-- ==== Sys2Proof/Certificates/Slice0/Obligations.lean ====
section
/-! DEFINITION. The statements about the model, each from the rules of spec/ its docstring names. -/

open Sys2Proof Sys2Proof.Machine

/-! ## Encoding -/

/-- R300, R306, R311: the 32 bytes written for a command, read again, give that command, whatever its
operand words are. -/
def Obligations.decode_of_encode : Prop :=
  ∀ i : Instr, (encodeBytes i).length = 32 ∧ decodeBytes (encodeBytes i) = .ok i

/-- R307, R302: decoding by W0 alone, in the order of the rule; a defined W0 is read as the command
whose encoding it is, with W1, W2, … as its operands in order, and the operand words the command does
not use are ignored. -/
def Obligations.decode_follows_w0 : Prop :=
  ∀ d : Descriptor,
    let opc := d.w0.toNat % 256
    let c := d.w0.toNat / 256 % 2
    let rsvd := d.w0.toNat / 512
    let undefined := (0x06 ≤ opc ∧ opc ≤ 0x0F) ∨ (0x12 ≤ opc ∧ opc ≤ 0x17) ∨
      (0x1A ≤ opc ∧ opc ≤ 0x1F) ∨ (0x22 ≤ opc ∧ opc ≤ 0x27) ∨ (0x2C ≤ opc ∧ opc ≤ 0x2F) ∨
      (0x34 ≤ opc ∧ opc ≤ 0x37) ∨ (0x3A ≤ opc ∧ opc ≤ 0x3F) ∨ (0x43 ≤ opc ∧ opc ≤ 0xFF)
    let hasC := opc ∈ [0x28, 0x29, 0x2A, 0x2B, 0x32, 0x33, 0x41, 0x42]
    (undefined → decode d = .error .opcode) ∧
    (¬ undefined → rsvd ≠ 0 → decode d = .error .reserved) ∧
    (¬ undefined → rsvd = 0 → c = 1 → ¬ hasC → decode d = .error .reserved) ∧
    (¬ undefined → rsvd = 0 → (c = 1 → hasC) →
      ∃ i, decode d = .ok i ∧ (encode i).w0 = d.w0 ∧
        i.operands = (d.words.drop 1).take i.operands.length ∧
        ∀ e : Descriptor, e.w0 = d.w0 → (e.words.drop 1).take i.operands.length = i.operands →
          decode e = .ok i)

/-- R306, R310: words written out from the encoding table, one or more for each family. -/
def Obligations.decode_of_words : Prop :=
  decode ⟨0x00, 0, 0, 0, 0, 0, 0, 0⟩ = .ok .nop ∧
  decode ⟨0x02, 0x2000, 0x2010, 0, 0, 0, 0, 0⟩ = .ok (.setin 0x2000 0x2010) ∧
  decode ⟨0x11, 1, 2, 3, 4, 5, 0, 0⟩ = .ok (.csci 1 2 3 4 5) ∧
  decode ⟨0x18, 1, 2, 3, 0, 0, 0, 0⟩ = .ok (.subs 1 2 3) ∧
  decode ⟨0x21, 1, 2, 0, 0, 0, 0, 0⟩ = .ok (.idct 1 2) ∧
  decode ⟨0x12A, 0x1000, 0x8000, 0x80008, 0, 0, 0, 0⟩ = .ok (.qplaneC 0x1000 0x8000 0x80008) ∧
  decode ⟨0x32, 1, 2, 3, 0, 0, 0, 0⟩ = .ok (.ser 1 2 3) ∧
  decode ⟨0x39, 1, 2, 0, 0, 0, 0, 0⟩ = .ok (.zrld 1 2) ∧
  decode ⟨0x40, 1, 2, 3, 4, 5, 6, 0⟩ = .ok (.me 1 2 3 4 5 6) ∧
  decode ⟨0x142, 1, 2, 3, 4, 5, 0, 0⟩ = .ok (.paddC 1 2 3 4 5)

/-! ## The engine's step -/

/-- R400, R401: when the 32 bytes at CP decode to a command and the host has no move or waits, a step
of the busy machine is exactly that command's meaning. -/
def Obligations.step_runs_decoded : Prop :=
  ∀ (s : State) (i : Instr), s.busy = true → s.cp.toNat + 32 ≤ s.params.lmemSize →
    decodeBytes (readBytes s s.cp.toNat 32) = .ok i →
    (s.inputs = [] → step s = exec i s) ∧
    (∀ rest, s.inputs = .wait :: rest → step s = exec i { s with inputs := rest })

•••••

Across all the records, find the lines containing the word "Obligations" and reproduce each one.

-- ==== Sys2Proof/Certificates/Slice0/Obligations.lean ====
def Obligations.decode_of_encode : Prop :=
def Obligations.decode_follows_w0 : Prop :=
def Obligations.decode_of_words : Prop :=
def Obligations.step_runs_decoded : Prop :=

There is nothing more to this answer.